By Mariha Khan
Teach For Pakistan 2018 Alum.
Human touch is a powerful thing. To extend your hand towards another’s is to say, “I see you and I care about you.” To allow your fingers to gingerly pat them on the back is to say, “Well done! I knew you could do it!”It became the norm in my classroom to shake hands first thing in the morning and then once again as we said our goodbyes for the day. For me it was important to show the students that they are seen and respected as individuals. And a firm handshake conveyed just that.
I remember one student came up to me once and said, “Teacher, eik baat bataon? Aap ko dekh ke baqi school ki teacherain bhi apne students se haath milana shuru ho gayi hain.” (“Teacher, can I tell you something? The other teachers in the school have also started shaking hands with their students after seeing you do it.”) Her observation was not news to me. I had noticed it, too. It was a testament to the fact that my presence in the school had made at least a difference.
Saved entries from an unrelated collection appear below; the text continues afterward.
-- ==== Sys2Proof/Machine/RegMap.lean ====
section
/-! DEFINITION. The control-space registers of the device: their names, fields, access codes and reset values (R11
and the register tables of each chapter), and where they sit in control space (R37 and the offset tables). -/
namespace Sys2Proof.Machine

/-- The registers; a register repeated over blocks or indices is one name with numbered copies. -/
inductive Reg where
  | DIE_ID
  | ICNT_LO
  | ICNT_HI
  | ICNT_STATUS
  | DIE_BEAT
  | CORE_ID
  | CORE_STATUS
  | LS_ECC
  | CORE_FLT
  | CORE_FLT_EN
  | CORE_FLT_COUNTS
  | NDL_EVENT
  | NDL_EVENT_EN
  | NDL_DUP
  | NDL_UNITS
  | NDL_SEL
  | NDL_WALK
  | NDL_SHP_DATA
  | GZ_STATUS
  | GZ_EVENT
  | GZ_EVENT_EN
  | GZ_MODE
  | GZ_SCALE_OVF
  | GZ_SCALE_UNF
  | GZ_ALIGN_LOSS
  | GZ_PICOT_OVF
  | GZ_SAT
  | GZ_TILE_COUNTS
  | GZ_MISC_COUNTS
  | GZ_LIMITS
  | TW_STATUS
  | TW_EVENT
  | TW_EVENT_EN
  | TW_MODE
  | TW_SAT
  | TW_ALIGN_LOSS
  | TW_MISC_COUNTS
  | TW_SLICES
  | TW_SLICE_STALL
  | TW_TBL_SEL
  | TW_TBL_DATA
  | SEAM_STATUS
  | SEAM_EVENT
  | SEAM_EVENT_EN
  | SEAM_CALIB_PENDING
  | SEAM_UNT_ELEM
  | SEAM_UNT_BLOCK
  | SEAM_STALE
  | SEAM_TRK_SEL
  | SEAM_TRK_DATA
  | SEAM_TRK_CTRL
  | ATT_STATUS
  | ATT_EVENT
  | ATT_EVENT_EN
  | ATT_DIVERT
  | ATT_ROWS
  | VEC_GS_COUNTS
  | MK_STATE_LO
  | MK_STATE_HI
  | MK_STATUS
  | MK_EVENT_EN
  | MK_DOUBLE_SET
  | MK_WAIT_TIMEOUT
  | MK_CHAIN
  | MK_CHAIN_EPOCH
  | MK_FORCED
  | VEC_BASE
  | VEC_PEND
  | VEC_EN
  | VEC_SOFT
  | VEC_STATUS
  | VEC_COUNTS
  | VEC_LATCH
  | CORE_ATTN
  | NDL_STREAM_STATUS
  | NDL_STREAM_PC
  | NDL_STREAM_SEQ
  | VEC_PRIO
  | MK_FORCE_KEY
  | MK_FORCE
  | MK_FORCE_COUNT
  | DIE_FLT
  | DIE_FLT_EN
  | DIE_FLT_COUNT
  | FELT_FIXED
  | FELT_MEM_COUNTS
  | FELT_ECC_ADDR_LO
  | FELT_ECC_ADDR_HI
  | FELT_SCRUB_CTRL
  | FELT_SCRUB_STATUS
  | FELT_MEM_EVENT
  | FELT_MEM_EVENT_EN
  | FELT_PLC_COUNTS
  | FELT_MIG_INTERVAL
  | FELT_MIG_LIMITS
  | FELT_RES_STATUS
  | FELT_COPY_COUNTS
  | FELT_COPY_BLOCKS
  | FELT_RULE_CTRL
  | FELT_RULE_STATUS
  | FELT_RULE_SEL
  | FELT_RULE_DATA
  | ATT_TREE_USED
  | ATT_TREE_HITS
  | ATT_TREE_MISSES
  | ATT_TREE_COUNTS
  | ATT_PUB_DUP
  | ATT_KV_ELEM
  | ATT_KV_BLOCK
  | ATT_FELT_EVENT
  | ATT_FELT_EVENT_EN
  | ATT_CHAN_SEL
  | ATT_CHAN_DATA
  | FELT_WIN_STATUS
  | FELT_WIN_COUNTS
  | FELT_LATE_COUNTS
  | FELT_UPD_BANDS
  | FELT_UPD_HOLD
  | FELT_UPD_COUNTS
  | FELT_TRAIN_EVENT
  | FELT_TRAIN_EVENT_EN
  | FELT_RATIO_SEL
  | FELT_RATIO_DATA
  | FELT_FLT
  | FELT_FLT_EN
  | FELT_FLT_COUNT
  | PAT_CTRL
  | PAT_STATUS
  | PAT_LOAD_ADDR_LO
  | PAT_LOAD_ADDR_HI
  | PAT_LOAD_LEN
  | PAT_DIGEST
  | PAT_ID
  | PAT_GENERATION
  | PAT_DRAIN_TIMEOUT
  | PAT_COUNTS
  | PAT_SPARE_FREE
  | PAT_EXCLUDED_DIE0
  | PAT_EXCLUDED_DIE1
  | PAT_PANEL_CTRL
  | PAT_PANEL_STATUS
  | HUB_STEP_NUM
  | HUB_STEP_COMMITTED
  | HUB_STEP_STATUS
  | HUB_STEP_CTRL
  | HUB_STEP_REPEATS
  | CH_STATUS
  | CH_EVENT
  | CH_EVENT_EN
  | CH_TIMEOUT
  | CH_COUNTS
  | MK_REMOTE_COUNTS
  | MK_EP_DOUBLE_SET
  | MK_EP_STATE
  | LNK_FABRIC
  | LNK_GROUP
  | LNK_DISC_CTRL
  | LNK_DISC_STATUS
  | LNK_DISC_MEMBERS
  | LNK_ROUTE_SEL
  | LNK_ROUTE_DATA
  | LNK_RSP_TIMEOUT
  | FLT_CTRL
  | FLT_CORE_WINDOW
  | FLT_COUNTS
  | FLT_EXCLUSIONS
  | FLT_LAST
  | PWR_LIMIT
  | PWR_VCORE
  | PWR_STATUS
  | PWR_THERM
  | PWR_EVENT
  | PWR_EVENT_EN
  | PWR_POWER
  | PWR_COUNTS
  | SEC_CTRL
  | SEC_STATUS
  | SEC_EVENT
  | SEC_EVENT_EN
  | SEC_LOG_COUNT
  | SEC_COUNTS
  | SEC_MEAS
  | SEC_NONCE
  | SEC_PKEY
  | SEC_REC_KEY
  | SEC_REC_CTRL
  | HUB_BOOT_STATUS
  | HUB_INCHK_EVENT
  | HUB_INCHK_EVENT_EN
  | HUB_INCHK_COUNTS
  | HUB_INCHK_LAST
  | ATTN_SUMMARY
  | ATTN_MASK
  | ATTN_MSG_CTRL
  | ATTN_MSG_PERIOD
  | CLM_BAD_COMPLETE
  | CLM_MERGED
  | ATTN_GRP
  | ATTN_CORE_ROW_LO
  | ATTN_CORE_ROW_HI
  | CLM_PEND
  | CLM_SRC
  | CLM_THRESHOLD
  | CLM_CLAIM
  | CLM_COMPLETE
  | CLM_TARGET_CTRL
  | CLM_TARGET_STATUS
  | Q_CTRL
  | Q_STATUS
  | Q_CONFIG
  | Q_BASE_LO
  | Q_BASE_HI
  | Q_COUNT
  | Q_PROD
  | Q_CONS
  | Q_MARK
  | Q_REL
  | Q_CMD
  | Q_PUSH_SRC_LO
  | Q_PUSH_SRC_HI
  | Q_CREDITS
  | Q_COUNTS
  | STW_CTRL
  | STW_STATUS
  | STW_FW_VERSION
  | STW_WDOG
  | STW_KICK
  | STW_COUNTS
  | STW_EVENT
  | STW_EVENT_EN
  | STW_REC_POP
  | STW_REC_ACK
  | STW_LOG_SUBMIT_ID
  | STW_REC_DATA
  | STW_LOG_SUBMIT
  | STW_STAGE_LEN
  | STW_STAGE_CTRL
  | STW_STAGE_STATUS
  | STW_ACT_STATUS
  | STW_ACT_COUNTS
  | STW_TRACE_EN_LO
  | STW_TRACE_EN_HI
  | STW_LOG_BASE_LO
  | STW_LOG_BASE_HI
  | STW_LOG_CTRL
  | STW_LOG_WR
  | STW_LOG_DROPPED
  | STW_REC_STATUS
  | STW_SIGNAL
  | LNK_CTRL
  | LNK_STATUS
  | LNK_CONFIG
  | LNK_EVENT
  | LNK_EVENT_EN
  | LNK_FEC_CORR
  | LNK_ERR_COUNTS
  | LNK_PKT_COUNTS
  | LNK_LINK_COUNTS
  deriving DecidableEq, Repr
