/-- A unit of GATHER or SCATTER: rows are moved with their scales, without rounding; of rows with one index the one of the
largest i is kept; indices out of range are counted once, in the first columns (R313). -/
def rowsOut (gather : Bool) (s : State) (f : Flight) (x : Spot) : UnitOut :=
  let view := fun (fld : Nat) => viewAt (hHandle fld) (readBase s f.bank (hHandle fld) (descOf s fld)) (descOf s fld)
  let va := view (miSrc f.mi 0); let vd := view (miDst f.mi); let vi := view (miSrc f.mi 1)
  let lim := (view (indexed gather f.mi)).d1
  let ix := fun (i : Nat) => vi.code' s i 0 0 0
  let n := if va.el != vd.el || va.blk != vd.blk then 2 * (x.c1 - x.c0) else 0
  let rows := (List.range (x.r1 - x.r0)).map (x.r0 + ·)
  let last := fun (i : Nat) => !(List.range (shp f 1 - i - 1)).any fun j => ix (i + 1 + j) == ix i
  let put := fun (i : Nat) =>
    let k := s.freeNum + n * (i - x.r0)
    if gather then rowPuts s va vd k x.c0 x.c1 (if lim ≤ ix i then none else some (ix i)) i
    else if lim ≤ ix i || !last i then [] else rowPuts s va vd k x.c0 x.c1 (some i) (ix i)
  let src := rows.filterMap fun i =>
    let r := if gather then ix i else i
    if lim ≤ ix i || va.d1 ≤ r then none else some (⟨va, x.c0, x.c1, r, r + 1, 0, 0⟩ : Rect)
  let past := rows.countP fun i => decide (lim ≤ ix i)
  ⟨[(hHandle (miDst f.mi), rows.flatMap put)], ⟨vi, x.r0, if gather then x.r1 else shp f 1, 0, 1, 0, 0⟩ :: src, [],
    [rsvTally s src, .range (if x.c0 = 0 then past else 0), .free (n * rows.length)]⟩

def rowsOp (gather : Bool) (s : State) (c : Nat) (st : Strm) : State :=
  issue (opRows gather) s c st fun s id f first => startWalk s id c first (shp f 1 == 0)

def execGather (c : Fin 1056) (st : Strm) (s : State) : Out := done (rowsOp true s c st)

def execScatter (c : Fin 1056) (st : Strm) (s : State) : Out := done (rowsOp false s c st)

end Sys2Proof.Machine
end

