-- ==== Sys2Proof/Machine/Fec.lean ====
section
/-! DEFINITION. The forward error correction of the links (R367, R368): the RS(544,514) code over 10-bit symbols of IEEE
802.3 clause 91, the codeword of two flits, and its striping over the active lanes. The field polynomial, the roots and the
order of the message bits come from outside the manual (log entry 148). -/
namespace Sys2Proof.Machine
open Sys2Proof

/-- Double in GF(2^10) with polynomial x^10 + x^3 + 1. -/
def gfDouble (a : Nat) : Nat := if a < 512 then 2 * a else ((2 * a) % 1024) ^^^ 9

/-- Product in GF(2^10): the low `n` bits of b times a. -/
def gfMulN : Nat → Nat → Nat → Nat
  | 0, _, _ => 0
  | n + 1, a, b => (if bitOf b 0 then a else 0) ^^^ gfMulN n (gfDouble a) (b / 2)
def gfMul (a b : Nat) : Nat := gfMulN 10 a b

def gfPow (a : Nat) : Nat → Nat
  | 0 => 1
  | n + 1 => gfMul a (gfPow a n)

/-- A polynomial, highest power first, times (x + r). -/
def polyStep (r : Nat) (g : List Nat) : List Nat :=
  (List.range (g.length + 1)).map fun i => g.getD i 0 ^^^ (if i = 0 then 0 else gfMul r (g.getD (i - 1) 0))

/-- The generator polynomial, roots α^0 to α^29 with α = 2, highest power first. -/
def rsGen : List Nat := (List.range 30).foldl (fun g i => polyStep (gfPow 2 i) g) [1]

/-- One message symbol through the encoder: the 30 parity symbols so far, highest power first. -/
def rsStep (gen par : List Nat) (x : Nat) : List Nat :=
  let fb := x ^^^ par.getD 0 0
  (List.range 30).map fun i => par.getD (i + 1) 0 ^^^ gfMul fb (gen.getD (i + 1) 0)

def rsParity (msg : List Nat) : List Nat := msg.foldl (rsStep rsGen) (List.replicate 30 0)

/-- The 514 message symbols of two flits and 20 bits of lane-alignment control, which the manual does not give. -/
def messageOf (align : Nat) (a b : List Byte) : List Nat :=
  let v := align % 2 ^ 20 + 2 ^ 20 * leNat (a ++ b)
  (List.range 514).map fun i => bits v (10 * i) 10

/-- A codeword: 544 symbols. -/
def codewordOf (align : Nat) (a b : List Byte) : List Nat :=
  let m := messageOf align a b
  m ++ rsParity m

/-- Symbols of a codeword that active lane k of a port of a width carries, round robin from the lowest (R367). -/
def laneShare (width k : Nat) (cw : List Nat) : List Nat :=
  (List.range (cw.length / width)).map fun i => cw.getD (width * i + k) 0

end Sys2Proof.Machine
end

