-- ==== Sys2Proof/Machine/Loads.lean ====
section
/-! DEFINITION. Pattern loads: the header, directory and content checks, the steps of a load, and what an accepted pattern
changes; and the measurement log that it extends (R44 to R54, R63, R65, R303, R364, R387, R475). -/
namespace Sys2Proof.Machine
open Sys2Proof

/-! Measurement (R475). -/

/-- M, 32 bytes. -/
def measBytes (s : State) : List Byte := (List.range 8).flatMap fun i => leBytes 4 (s.rd .SEC_MEAS i).toNat

/-- An entry of the log. -/
def measEntry (s : State) (typ index count : Nat) (digest : List Byte) : List Byte :=
  leBytes 2 typ ++ leBytes 2 index ++ leBytes 4 count ++ leBytes 8 (s.icnt 0) ++ List.replicate 16 0 ++ sliceB digest 0 32

/-- Same TYPE, INDEX and DIGEST. -/
def sameEvent (typ index : Nat) (digest e : List Byte) : Bool :=
  leAt e 0 2 == typ && leAt e 2 2 == index && sliceB e 32 32 == sliceB digest 0 32

def setMeas (s : State) (m : List Byte) : State :=
  (List.range 8).foldl (fun s i => s.wr .SEC_MEAS i (BitVec.ofNat 32 (leAt m (4 * i) 4))) s

/-- Add an event to the log: the first of its kind extends M; past 4,096 entries it is not kept. -/
def State.measure (s : State) (typ index : Nat) (digest : List Byte) : State :=
  if s.sec.log.any (sameEvent typ index digest) then
    let bump := fun (e : List Byte) => sliceB e 0 4 ++ leBytes 4 (leAt e 4 4 + 1) ++ sliceB e 8 56
    { s with sec := { s.sec with log := updWhere (sameEvent typ index digest) bump s.sec.log } }
  else
    let e0 := measEntry s typ index 0 digest
    let s := setMeas s (sha256 (measBytes s ++ e0))
    if s.sec.log.length < 4096 then
      { s with sec := { s.sec with log := s.sec.log ++ [measEntry s typ index 1 digest] } }
    else (s.finc F.SEC_LOG_COUNT_OVERFLOW 0 1).fset F.SEC_STATUS_LOG_OVERFLOW 0 1

/-! The staged bytes. -/

def patBytes (s : State) (off n : Nat) : List Byte := s.dramRead (s.load.addr + off) n
def patWord (s : State) (off n : Nat) : Nat := leNat (patBytes s off n)

/-- Bytes of the trailer. -/
def trailerLen (s : State) : Nat := if bitOf (patWord s 6 2) 1 then 16256 else 32

/-- Check 2 of R48. -/
def headerOk (s : State) : Bool :=
  let flags := patWord s 6 2
  64 ≤ s.load.len && patWord s 0 4 == 0x54415057 && patWord s 4 2 == 1 && decide (flags < 4) && bitOf flags 0 == s.load.isPart &&
  patWord s 8 4 == s.load.len && (if s.load.isPart then decide (patWord s 16 1 < 64) else patWord s 16 1 == 0xFF) &&
  patWord s 17 1 == 0 && patWord s 24 4 == 0x7100 && (patBytes s 28 36).all (· == 0)

/-- Check 3: a bad block of the buffer fails it too (R445). -/
def digestOk (s : State) : Bool :=
  let t := trailerLen s
  decide (64 + t ≤ s.load.len) && (badAmong s.badPhys s.load.addr s.load.len).isEmpty &&
    sha256 (patBytes s 0 (s.load.len - t)) == patBytes s (s.load.len - t) 32

/-- The digest in the trailer. -/
def patDigest (s : State) : List Byte := patBytes s (s.load.len - trailerLen s) 32

def signatureOk (s : State) (key : List Byte) : Bool :=
  Config.slhVerify key (patDigest s) (patBytes s (s.load.len - 16224) 16224)

/-! Check 6: directory and content. -/

/-- A directory entry: TYPE, PANEL, OFFSET, SIZE, and whether its reserved fields are 0. -/
def dirEntry (s : State) (i : Nat) : Nat × Nat × Nat × Nat × Bool :=
  let b := patBytes s (64 + 16 * i) 16
  (leAt b 0 2, leAt b 2 1, leAt b 4 4, leAt b 8 4, leAt b 3 1 == 0 && leAt b 12 4 == 0)

/-- Offset and size of a section in the staged pattern. -/
def sectionSpan (s : State) (typ pan : Nat) : Option (Nat × Nat) :=
  (((List.range (patWord s 18 2)).map (dirEntry s)).find? fun e => e.1 == typ && e.2.1 == pan).map fun e => (e.2.2.1, e.2.2.2.1)

def dirEntries (s : State) : List (Nat × Nat × Nat × Nat × Bool) := (List.range (patWord s 18 2)).map (dirEntry s)

/-- PANEL agrees with the Scope column (R46). -/
def scopeOk (typ pan : Nat) : Bool :=
  match typ with
  | 0x02 | 0x08 | 0x0B => pan == 0xFF
  | 0x07 => pan < 64 || pan == 0xFF
  | _ => pan < 64

/-- Sections that a content holds, as (TYPE, PANEL). -/
def sectionKeys (img : PatternImage) : List (Nat × Nat) :=
  let has := fun (t p : Nat) (b : Bool) => if b then [(t, p)] else []
  img.panels.flatMap (fun x =>
    has 1 x.panel x.entry.isSome ++ has 3 x.panel x.policy.isSome ++ has 4 x.panel x.markers.isSome ++
    has 5 x.panel x.descriptors.isSome ++ has 6 x.panel x.streams.isSome ++ has 7 x.panel x.queues.isSome ++
    has 9 x.panel x.residency.isSome ++ has 0xA x.panel x.seed.isSome ++ has 0xC x.panel x.seam.isSome) ++
  has 2 0xFF img.coreMap.isSome ++ has 8 0xFF img.links.isSome ++ has 0xB 0xFF img.feltRules.isSome ++
  has 7 0xFF img.devQueues.isSome

/-- The staged CORE_MAP section spells this map: 1,024 entries of 2 bytes (R46). -/
def mapSpelt (s : State) (m : List Nat) : Bool :=
  match sectionSpan s 2 0xFF with
  | some (off, size) => size == 2048 && patBytes s off 2048 == m.flatMap (leBytes 2)
  | none => false

/-- The staged DESCRIPTORS section of a panel spells these descriptors: 128 bytes each, by handle, and 0 for a handle without
one (R46; log entry 10). -/
def descsSpelt (s : State) (p : Nat) (ds : List (Nat × List Byte)) : Bool :=
  match sectionSpan s 5 p with
  | some (off, size) =>
    size % 128 == 0 && ds.all (fun d => decide (128 * d.1 < size)) &&
      (List.range (size / 128)).all fun i =>
        patBytes s (off + 128 * i) 128 == ((ds.find? (·.1 == i)).map (·.2)).getD (List.replicate 128 0)
  | none => false

/-- The content is what the staged bytes spell, for the sections whose layout the manual gives. -/
def contentSpelt (s : State) (img : PatternImage) : Bool :=
  (match img.coreMap with | some m => mapSpelt s m | none => true) &&
    img.panels.all fun x => match x.descriptors with | some ds => descsSpelt s x.panel ds | none => true

def distinct [DecidableEq α] : List α → Bool
  | [] => true
  | x :: xs => !xs.contains x && distinct xs

/-- R46 and R47 on the staged directory, and the content spells the same sections (log entry 10). A partial pattern without a
PANELS section for a panel that has none in force fails here, before the check of its state: DESIGN CHOICE (log entry 169). -/
def directoryOk (s : State) (img : PatternImage) : Bool :=
  let es := dirEntries s
  let n := es.length
  let keys := es.map fun e => (e.1, e.2.1)
  let top := s.load.len - trailerLen s
  1 ≤ n && n ≤ 1024 && s.load.len % 64 == 0 && decide (64 + 16 * n ≤ top) &&
  es.all (fun e => e.2.2.2.2 && 1 ≤ e.1 && e.1 ≤ 0xC && scopeOk e.1 e.2.1 && e.2.2.1 % 64 == 0 &&
    decide (64 + 16 * n ≤ e.2.2.1) && decide (e.2.2.1 + e.2.2.2.1 ≤ top)) &&
  (List.range n).all (fun i => (List.range n).all fun j =>
    let a := es.getD i (0, 0, 0, 0, true); let b := es.getD j (0, 0, 0, 0, true)
    i == j || decide (a.2.2.1 + a.2.2.2.1 ≤ b.2.2.1) || decide (b.2.2.1 + b.2.2.2.1 ≤ a.2.2.1)) &&
  distinct keys && distinct (img.panels.map (·.panel)) &&
  keys.all (fun k => (sectionKeys img).contains k) && (sectionKeys img).all (fun k => keys.contains k) &&
  (if s.load.isPart then
    keys.all (fun k => k.2 == s.load.panel) && ((s.entryOf s.load.panel).isSome || keys.contains (1, s.load.panel))
  else
    keys.contains (2, 0xFF) && keys.contains (8, 0xFF) && keys.any (fun k => k.1 == 1) &&
    keys.all fun k => k.2 == 0xFF || keys.contains (1, k.2))

/-- Training fields of a PANELS entry (R251); shares of R52. One share above 64 breaks the content of its section and fails
check 6, not check 11: DESIGN CHOICE (log entry 165). -/
def panelOk (s : State) (p : Nat) (e : PanelEntry) : Bool :=
  let pairOk := fun (m : Nat × Nat) => decide (m.1 < 4096) && decide (m.2 < 64)
  e.cores.all (fun l => l < 1024) && distinct e.cores && e.shares.length == 8 && e.shares.all (fun n => n ≤ 64) &&
  (e.inference ||
    (e.firstStep < 2 ^ 32 && 1 ≤ e.voteSet.length && e.voteSet.length ≤ 256 && e.voteSet.all pairOk &&
     1 ≤ e.replicas.length && e.replicas.length ≤ 256 && e.replicas.all (fun m => e.voteSet.contains m) &&
     e.replicas.contains (s.ownId, p) && e.stepQueues.length ≤ 16 && e.stepQueues.all (fun q => q < 256) &&
     1 ≤ e.stragglerTicks && e.stragglerTicks < 2 ^ 32 && 26000 ≤ e.voteSettle && e.voteSettle < 2 ^ 32 &&
     2 ^ 20 ≤ e.voteTimeout && e.voteTimeout < 2 ^ 32 && 1 ≤ e.repeatLimit && e.repeatLimit ≤ 15))

/-- Slot entries of a SEAM section (R165) of a panel that owns these logical cores. -/
def seamOk (own : List Nat) (x : Seam) : Bool :=
  x.slots.all fun e => own.contains e.core && decide (e.index < 16) && decide (e.handle < 2 ^ 20) && decide (1 ≤ e.w) &&
    decide (e.w ≤ 16) && decide (e.margin ≤ 3) && decide (1 ≤ e.n) && decide (e.n ≤ 16) && decide (e.theta < 2 ^ 24) &&
    decide (e.k ≤ 255) && decide (-127 ≤ e.eInit) && decide (e.eInit ≤ 127)

/-- FP32 bits of a finite value. -/
def finite32 (w : Nat) : Bool := bits w 23 8 != 255

/-- Rule slots and microcode (R271, R314). -/
def slotOk (b : List Byte) : Bool :=
  b.length == 64 && bits (leAt b 2 1) 5 3 == 0 && (slRule b != 8 || decide (slPlanes b ≤ 4)) && (List.range 8).all (fun i => finite32 (leAt b (4 + 4 * i) 4)) &&
    (sliceB b 36 28).all (· == 0)
def opDefined (op : Nat) : Bool :=
  (1 ≤ op && op ≤ 5) || (8 ≤ op && op ≤ 0xD) || (0x10 ≤ op && op ≤ 0x14) || op == 0x18 || op == 0x19 || op == 0x3F
def programOk (ws : List Word) : Bool :=
  ws.length ≤ 64 && ws.all fun w => bits w.toNat 26 6 == 0 && opDefined (bits w.toNat 0 6)
def rulesOk (r : FeltRules) : Bool :=
  r.slots.all (fun e => decide (e.1 < 256) && slotOk e.2) && r.programs.all fun e => decide (e.1 < 256) && programOk e.2

/-- Ring of a queue (R348), the ranges of its fields (Q_CONFIG), and a context queue's consumer, priority and target (R425). -/
def ringOk (s : State) (c : QueueCfg) : Bool :=
  (match c.eseries with | some e => c.kind == 2 && decide (e.1 < 4) && decide (e.2 < 256) | none => true) &&
  decide (c.queue < 256) && c.itemLog2 ≤ 10 && c.capLog2 ≤ 24 && c.kind < 3 && c.producer < 4 && c.base % 2 ^ 21 == 0 &&
    s.inFixed c.base (2 ^ (6 + c.itemLog2 + c.capLog2))

/-- Every trained WEIGHT or PARAM names a defined rule slot (R254). -/
def ruleSlotsOk (rules : FeltRules) (ds : List (Nat × List Byte)) : Bool :=
  ds.all fun e => !banked e.2 || (slotIn rules (dRule e.2)).isSome

/-! The device as it would stand after the load. -/

def mergeSecs (old new : PanelSecs) : PanelSecs where
  panel := new.panel
  entry := new.entry.or old.entry
  policy := new.policy.or old.policy
  markers := new.markers.or old.markers
  descriptors := new.descriptors.or old.descriptors
  streams := new.streams.or old.streams
  queues := new.queues.or old.queues
  residency := new.residency.or old.residency
  seed := new.seed.or old.seed
  seam := new.seam.or old.seam

def emptySecs (p : Nat) : PanelSecs := ⟨p, none, none, none, none, none, none, none, none, none⟩

/-- Sections in force after the load (R47). -/
def withSecs (s : State) (img : PatternImage) : State :=
  if s.load.isPart then
    let p := s.load.panel
    let old := (s.secsOf p).getD (emptySecs p)
    let new := (img.panels.find? (·.panel == p)).getD (emptySecs p)
    { s with secs := spSet (fun _ => none) s.secs p (some (mergeSecs old new)) }
  else
    { s with
      secs := img.panels.foldl (fun m x => spSet (fun _ => none) m x.panel (some x)) []
      coreMap := img.coreMap.getD []
      live := []
      links := img.links
      devQueues := img.devQueues
      rules0 := img.feltRules.getD ⟨[], []⟩ }

/-- Panels that the load defines. -/
def loadPanels (s : State) (img : PatternImage) : List Nat := if s.load.isPart then [s.load.panel] else img.panels.map (·.panel)

/-- Queue configurations that the load gives, the device-wide section first. -/
def loadQueues (img : PatternImage) : List QueueCfg :=
  img.devQueues.getD [] ++ img.panels.flatMap fun x => x.queues.getD []

/-- Checks of the content under R46, R47 and the rules that name BAD_SECTION; `t` is the device after the load. -/
def contentOk (s t : State) (img : PatternImage) : Bool :=
  img.panels.all (fun x =>
    (match x.entry with | some e => panelOk s x.panel e | none => true) &&
    (match x.policy with | some y => y.tables.length ≤ 4 | none => true) &&
    (match x.markers with | some m => m.barriers.all (fun b => b.1 ≤ 62) | none => true) &&
    (match x.descriptors with
     | some ds => ds.all (fun d => decide (d.1 < 2 ^ 14) && d.2.length == 128) && distinct (ds.map (·.1))
     | none => true) &&
    (match x.streams with
     | some y => [y.f, y.b, y.u].all (fun l => l.length % 64 == 0) && y.vecPrio.all (fun v => v < 2 ^ 32)
     | none => true)) &&
  (loadQueues img).all (ringOk s) &&
  (match img.feltRules with | some r => rulesOk r | none => true) &&
  (loadPanels s img).all fun p =>
    ruleSlotsOk t.rules0 (((t.secsOf p).bind (·.descriptors)).getD []) &&
    (match (t.secsOf p).bind (·.seam) with | some x => seamOk (t.logicals p) x | none => true)

/-! Checks 7 to 15. -/

/-- Panels whose binding a queue configuration has. -/
def cfgPanels (c : QueueCfg) : List Nat :=
  (if c.kind = 0 then [c.consumer] else []) ++ (if c.producer = 2 || c.producer = 3 then [c.prodPanel] else [])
Where teachers once used to repeatedly raise their hands to hit a disruptive child, they were now punctuating this with a compassionate touch. This meant everything to our kids, but now, I fear that the impact I made will have been for naught.
Human touch could be potentially deathly these days. The space between my students and I has multiplied manifold as we learn to adjust to this strange new world. Touch is a foreign concept now. Where once I could easily high-five a student when she completed her task, I am now struggling to find the right words to type as a response to her message on WhatsApp. Prior to this disruption, I strongly relied on nonverbal cues to convey my admiration to the students. Now, over WhatsApp, I struggle to find the balance between not saying enough and saying too much. I resort to using emojis knowing all too well that a lot will be lost in translation.
I crave the human connection that once was. I yearn for the touch of tiny hands as they tugged my dupatta to grab my attention. I ache for the hurried handshakes of the kindergarteners as they would run past me and say, “Teacher, aap aaj buhat achi lag rahi hain.” (“Teacher, you are looking very beautiful today.”)
Sigh. Is there an emoji for “I hope we never take for granted the value of human touch again”?
Fellow Mariha Khan was placed in a school in Saidpur Village for two years, where she taught English and Social Studies to 5th graders. She will start at Vanderbilt University in the Fall of 2020 as a Fulbright Scholar to commence the M.Ed. in English Language Learners program.